Task objective
Count up the lines below where the word "keyidx" shows up, and respond with the number alone.

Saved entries
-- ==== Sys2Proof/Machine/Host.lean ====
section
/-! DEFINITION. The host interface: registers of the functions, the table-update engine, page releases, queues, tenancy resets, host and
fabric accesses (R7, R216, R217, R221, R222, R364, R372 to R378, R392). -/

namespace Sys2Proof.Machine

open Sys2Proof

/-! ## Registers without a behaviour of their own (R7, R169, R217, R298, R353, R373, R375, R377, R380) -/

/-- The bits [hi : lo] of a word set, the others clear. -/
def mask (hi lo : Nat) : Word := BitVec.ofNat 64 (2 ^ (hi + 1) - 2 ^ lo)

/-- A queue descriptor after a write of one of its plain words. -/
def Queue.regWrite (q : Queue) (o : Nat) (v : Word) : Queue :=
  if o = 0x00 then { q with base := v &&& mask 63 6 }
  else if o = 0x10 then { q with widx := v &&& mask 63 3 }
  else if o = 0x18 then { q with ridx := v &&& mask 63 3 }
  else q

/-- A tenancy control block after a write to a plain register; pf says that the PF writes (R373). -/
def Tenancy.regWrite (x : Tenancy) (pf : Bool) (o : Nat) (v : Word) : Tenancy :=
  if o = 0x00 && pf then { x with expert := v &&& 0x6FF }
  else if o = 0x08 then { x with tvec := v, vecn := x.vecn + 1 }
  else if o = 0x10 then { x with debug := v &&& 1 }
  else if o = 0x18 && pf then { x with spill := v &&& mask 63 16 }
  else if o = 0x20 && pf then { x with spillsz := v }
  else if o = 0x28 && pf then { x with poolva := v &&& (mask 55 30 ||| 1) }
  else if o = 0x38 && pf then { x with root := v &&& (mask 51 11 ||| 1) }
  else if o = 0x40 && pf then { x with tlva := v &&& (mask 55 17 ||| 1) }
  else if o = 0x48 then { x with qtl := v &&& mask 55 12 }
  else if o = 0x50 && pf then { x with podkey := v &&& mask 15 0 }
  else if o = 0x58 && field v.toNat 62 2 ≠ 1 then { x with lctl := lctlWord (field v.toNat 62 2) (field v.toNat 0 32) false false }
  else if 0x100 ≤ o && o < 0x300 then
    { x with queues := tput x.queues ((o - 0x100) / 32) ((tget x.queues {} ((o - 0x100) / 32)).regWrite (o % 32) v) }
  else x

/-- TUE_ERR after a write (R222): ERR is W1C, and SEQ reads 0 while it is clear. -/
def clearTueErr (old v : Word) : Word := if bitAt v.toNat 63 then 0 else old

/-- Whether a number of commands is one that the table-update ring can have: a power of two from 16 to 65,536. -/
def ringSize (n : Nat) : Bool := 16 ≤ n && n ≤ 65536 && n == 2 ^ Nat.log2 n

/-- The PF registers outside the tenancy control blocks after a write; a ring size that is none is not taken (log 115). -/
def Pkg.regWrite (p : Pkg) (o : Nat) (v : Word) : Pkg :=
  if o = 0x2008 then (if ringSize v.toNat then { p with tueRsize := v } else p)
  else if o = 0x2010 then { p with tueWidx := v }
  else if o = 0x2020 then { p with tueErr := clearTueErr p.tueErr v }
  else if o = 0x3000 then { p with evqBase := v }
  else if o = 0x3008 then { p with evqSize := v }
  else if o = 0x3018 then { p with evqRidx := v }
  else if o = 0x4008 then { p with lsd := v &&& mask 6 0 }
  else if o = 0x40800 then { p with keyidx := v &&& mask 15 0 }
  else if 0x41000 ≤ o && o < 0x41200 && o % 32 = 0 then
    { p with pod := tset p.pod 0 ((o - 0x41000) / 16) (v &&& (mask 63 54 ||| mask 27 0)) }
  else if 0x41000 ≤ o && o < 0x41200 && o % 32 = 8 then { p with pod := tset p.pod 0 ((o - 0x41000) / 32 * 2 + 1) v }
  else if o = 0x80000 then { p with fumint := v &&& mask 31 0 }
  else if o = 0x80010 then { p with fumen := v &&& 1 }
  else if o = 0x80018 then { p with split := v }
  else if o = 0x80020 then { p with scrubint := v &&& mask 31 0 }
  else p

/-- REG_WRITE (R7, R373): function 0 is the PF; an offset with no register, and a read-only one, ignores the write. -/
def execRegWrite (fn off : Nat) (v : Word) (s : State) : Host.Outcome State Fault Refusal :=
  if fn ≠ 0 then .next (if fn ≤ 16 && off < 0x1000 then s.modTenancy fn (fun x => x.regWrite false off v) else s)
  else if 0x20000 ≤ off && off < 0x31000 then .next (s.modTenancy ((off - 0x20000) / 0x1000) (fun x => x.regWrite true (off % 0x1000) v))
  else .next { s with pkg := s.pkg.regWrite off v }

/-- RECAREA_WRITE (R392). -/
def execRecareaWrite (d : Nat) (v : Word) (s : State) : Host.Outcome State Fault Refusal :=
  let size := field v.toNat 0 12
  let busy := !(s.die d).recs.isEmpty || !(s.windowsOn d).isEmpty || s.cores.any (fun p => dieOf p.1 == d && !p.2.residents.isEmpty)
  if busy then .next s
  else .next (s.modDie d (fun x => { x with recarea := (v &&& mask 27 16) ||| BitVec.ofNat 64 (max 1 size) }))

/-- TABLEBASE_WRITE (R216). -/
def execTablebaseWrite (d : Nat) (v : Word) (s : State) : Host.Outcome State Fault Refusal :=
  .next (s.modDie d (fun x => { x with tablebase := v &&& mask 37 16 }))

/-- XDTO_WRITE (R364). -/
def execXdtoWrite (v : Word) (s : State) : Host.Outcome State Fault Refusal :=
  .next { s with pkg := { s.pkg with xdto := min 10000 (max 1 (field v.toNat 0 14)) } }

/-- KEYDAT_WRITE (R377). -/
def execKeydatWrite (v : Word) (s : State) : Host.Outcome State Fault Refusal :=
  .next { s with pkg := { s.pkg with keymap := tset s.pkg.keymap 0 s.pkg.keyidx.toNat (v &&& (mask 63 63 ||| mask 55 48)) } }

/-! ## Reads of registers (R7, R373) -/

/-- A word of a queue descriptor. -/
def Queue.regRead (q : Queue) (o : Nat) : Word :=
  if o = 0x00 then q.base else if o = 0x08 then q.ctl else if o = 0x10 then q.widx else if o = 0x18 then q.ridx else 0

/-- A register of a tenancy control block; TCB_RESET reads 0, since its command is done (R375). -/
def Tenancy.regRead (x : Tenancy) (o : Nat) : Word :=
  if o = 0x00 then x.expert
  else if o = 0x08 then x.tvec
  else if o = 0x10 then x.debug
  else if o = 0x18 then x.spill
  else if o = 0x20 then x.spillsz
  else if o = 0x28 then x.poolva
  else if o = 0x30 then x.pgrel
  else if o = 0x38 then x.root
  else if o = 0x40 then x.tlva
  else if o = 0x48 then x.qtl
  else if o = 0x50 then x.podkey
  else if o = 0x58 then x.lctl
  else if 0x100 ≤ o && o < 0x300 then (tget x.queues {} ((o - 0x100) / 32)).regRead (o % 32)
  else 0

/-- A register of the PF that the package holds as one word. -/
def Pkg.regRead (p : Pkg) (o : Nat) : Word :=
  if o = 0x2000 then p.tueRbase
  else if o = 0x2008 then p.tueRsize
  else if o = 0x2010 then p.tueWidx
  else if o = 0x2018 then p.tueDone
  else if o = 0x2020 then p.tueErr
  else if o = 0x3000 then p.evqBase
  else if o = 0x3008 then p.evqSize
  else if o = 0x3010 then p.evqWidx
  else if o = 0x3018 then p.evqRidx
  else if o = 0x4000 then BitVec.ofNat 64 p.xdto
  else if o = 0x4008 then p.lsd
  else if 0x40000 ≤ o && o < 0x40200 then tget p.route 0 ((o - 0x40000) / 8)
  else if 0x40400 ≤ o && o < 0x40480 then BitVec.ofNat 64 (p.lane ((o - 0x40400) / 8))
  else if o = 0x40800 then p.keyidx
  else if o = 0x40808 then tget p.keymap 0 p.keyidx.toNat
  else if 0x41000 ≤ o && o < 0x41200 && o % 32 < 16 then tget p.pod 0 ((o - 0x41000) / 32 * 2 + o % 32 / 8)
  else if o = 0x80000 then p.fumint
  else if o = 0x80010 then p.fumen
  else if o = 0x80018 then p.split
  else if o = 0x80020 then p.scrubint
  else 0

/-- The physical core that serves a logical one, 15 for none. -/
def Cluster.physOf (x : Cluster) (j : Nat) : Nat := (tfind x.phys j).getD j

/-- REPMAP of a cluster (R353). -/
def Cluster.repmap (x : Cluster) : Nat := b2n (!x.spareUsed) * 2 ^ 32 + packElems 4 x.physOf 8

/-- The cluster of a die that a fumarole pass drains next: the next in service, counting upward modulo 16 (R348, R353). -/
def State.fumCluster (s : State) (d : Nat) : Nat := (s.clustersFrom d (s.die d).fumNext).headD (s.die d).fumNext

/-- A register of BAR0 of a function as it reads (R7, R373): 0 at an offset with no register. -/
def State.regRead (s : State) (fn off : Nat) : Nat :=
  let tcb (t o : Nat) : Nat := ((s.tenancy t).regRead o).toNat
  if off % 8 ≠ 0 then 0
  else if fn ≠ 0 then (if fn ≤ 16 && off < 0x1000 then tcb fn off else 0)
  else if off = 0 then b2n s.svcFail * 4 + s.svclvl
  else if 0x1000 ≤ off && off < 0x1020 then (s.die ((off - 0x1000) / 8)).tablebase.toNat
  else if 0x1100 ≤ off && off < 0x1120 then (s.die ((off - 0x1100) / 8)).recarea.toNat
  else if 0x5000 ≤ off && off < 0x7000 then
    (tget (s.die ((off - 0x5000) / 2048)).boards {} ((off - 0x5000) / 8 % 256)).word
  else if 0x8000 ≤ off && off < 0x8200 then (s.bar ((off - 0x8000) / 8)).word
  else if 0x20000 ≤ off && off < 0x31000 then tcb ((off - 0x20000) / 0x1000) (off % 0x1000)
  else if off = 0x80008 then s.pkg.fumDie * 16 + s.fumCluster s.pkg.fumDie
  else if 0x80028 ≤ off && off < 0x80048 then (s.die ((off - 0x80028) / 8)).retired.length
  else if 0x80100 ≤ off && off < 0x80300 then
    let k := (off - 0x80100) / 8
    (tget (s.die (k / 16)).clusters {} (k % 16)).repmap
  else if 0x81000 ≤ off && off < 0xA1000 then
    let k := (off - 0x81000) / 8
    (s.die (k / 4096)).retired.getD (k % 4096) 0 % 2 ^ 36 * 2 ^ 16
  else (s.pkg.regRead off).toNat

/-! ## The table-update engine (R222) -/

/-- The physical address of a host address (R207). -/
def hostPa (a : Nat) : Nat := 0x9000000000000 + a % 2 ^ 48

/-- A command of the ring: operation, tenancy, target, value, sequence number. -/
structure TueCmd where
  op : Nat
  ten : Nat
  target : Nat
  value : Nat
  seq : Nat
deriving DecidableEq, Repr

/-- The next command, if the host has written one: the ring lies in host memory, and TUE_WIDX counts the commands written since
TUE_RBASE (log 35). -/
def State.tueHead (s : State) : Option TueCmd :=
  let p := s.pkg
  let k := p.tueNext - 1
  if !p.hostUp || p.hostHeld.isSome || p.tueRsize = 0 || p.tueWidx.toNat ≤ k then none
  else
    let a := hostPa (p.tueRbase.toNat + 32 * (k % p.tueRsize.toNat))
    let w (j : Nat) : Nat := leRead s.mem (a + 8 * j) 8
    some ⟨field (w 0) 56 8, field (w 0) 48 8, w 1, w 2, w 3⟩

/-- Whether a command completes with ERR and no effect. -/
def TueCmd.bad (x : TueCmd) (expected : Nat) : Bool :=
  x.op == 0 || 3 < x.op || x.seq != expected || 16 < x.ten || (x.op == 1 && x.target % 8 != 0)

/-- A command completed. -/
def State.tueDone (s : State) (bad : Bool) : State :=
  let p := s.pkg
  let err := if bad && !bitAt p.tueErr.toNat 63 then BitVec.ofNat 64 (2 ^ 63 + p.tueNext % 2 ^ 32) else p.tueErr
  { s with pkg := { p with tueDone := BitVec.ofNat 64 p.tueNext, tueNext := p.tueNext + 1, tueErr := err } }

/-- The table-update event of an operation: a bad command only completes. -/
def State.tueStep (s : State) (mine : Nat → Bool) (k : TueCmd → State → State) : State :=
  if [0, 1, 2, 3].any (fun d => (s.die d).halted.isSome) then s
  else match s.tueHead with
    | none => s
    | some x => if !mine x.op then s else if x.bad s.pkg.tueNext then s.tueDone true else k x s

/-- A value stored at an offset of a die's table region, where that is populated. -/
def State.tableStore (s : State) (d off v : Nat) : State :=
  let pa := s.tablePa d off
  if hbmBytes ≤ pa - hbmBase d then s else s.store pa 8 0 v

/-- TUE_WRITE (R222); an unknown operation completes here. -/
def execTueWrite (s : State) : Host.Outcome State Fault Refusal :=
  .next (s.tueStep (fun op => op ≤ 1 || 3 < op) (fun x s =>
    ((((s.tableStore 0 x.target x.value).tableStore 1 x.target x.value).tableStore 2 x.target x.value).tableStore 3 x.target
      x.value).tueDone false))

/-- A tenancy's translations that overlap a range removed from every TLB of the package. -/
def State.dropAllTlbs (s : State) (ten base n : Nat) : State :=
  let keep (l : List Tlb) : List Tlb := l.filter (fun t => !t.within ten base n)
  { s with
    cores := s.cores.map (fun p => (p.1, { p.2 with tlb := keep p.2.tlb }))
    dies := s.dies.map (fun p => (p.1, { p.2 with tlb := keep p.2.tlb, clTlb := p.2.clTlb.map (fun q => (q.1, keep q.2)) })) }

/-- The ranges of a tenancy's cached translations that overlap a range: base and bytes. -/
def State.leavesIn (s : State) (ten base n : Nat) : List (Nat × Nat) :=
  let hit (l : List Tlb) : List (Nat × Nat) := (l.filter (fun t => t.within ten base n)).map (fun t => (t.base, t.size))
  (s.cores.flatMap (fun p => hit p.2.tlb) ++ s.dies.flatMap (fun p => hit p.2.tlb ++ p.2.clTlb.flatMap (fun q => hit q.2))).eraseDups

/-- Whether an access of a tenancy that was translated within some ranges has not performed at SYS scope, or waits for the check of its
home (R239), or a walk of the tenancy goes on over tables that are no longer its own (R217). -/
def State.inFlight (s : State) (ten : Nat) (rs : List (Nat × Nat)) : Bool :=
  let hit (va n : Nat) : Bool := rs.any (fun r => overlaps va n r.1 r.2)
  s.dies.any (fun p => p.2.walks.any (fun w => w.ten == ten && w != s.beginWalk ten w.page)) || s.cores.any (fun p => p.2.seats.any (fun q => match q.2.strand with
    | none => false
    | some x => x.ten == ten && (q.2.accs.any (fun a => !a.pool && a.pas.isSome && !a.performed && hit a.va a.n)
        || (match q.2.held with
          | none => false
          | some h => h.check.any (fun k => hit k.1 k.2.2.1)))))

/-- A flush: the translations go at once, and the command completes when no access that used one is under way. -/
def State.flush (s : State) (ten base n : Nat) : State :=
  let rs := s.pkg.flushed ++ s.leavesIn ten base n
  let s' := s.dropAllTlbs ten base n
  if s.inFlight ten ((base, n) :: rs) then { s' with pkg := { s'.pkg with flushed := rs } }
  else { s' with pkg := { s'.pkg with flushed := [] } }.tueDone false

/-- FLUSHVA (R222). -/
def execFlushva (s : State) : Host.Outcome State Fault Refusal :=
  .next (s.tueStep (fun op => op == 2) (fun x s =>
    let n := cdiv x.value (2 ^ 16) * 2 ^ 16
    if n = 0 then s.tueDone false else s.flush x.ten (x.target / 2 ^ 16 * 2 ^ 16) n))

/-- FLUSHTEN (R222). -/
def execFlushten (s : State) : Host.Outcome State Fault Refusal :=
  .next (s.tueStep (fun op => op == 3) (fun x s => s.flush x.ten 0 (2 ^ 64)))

Reply to the exercise
4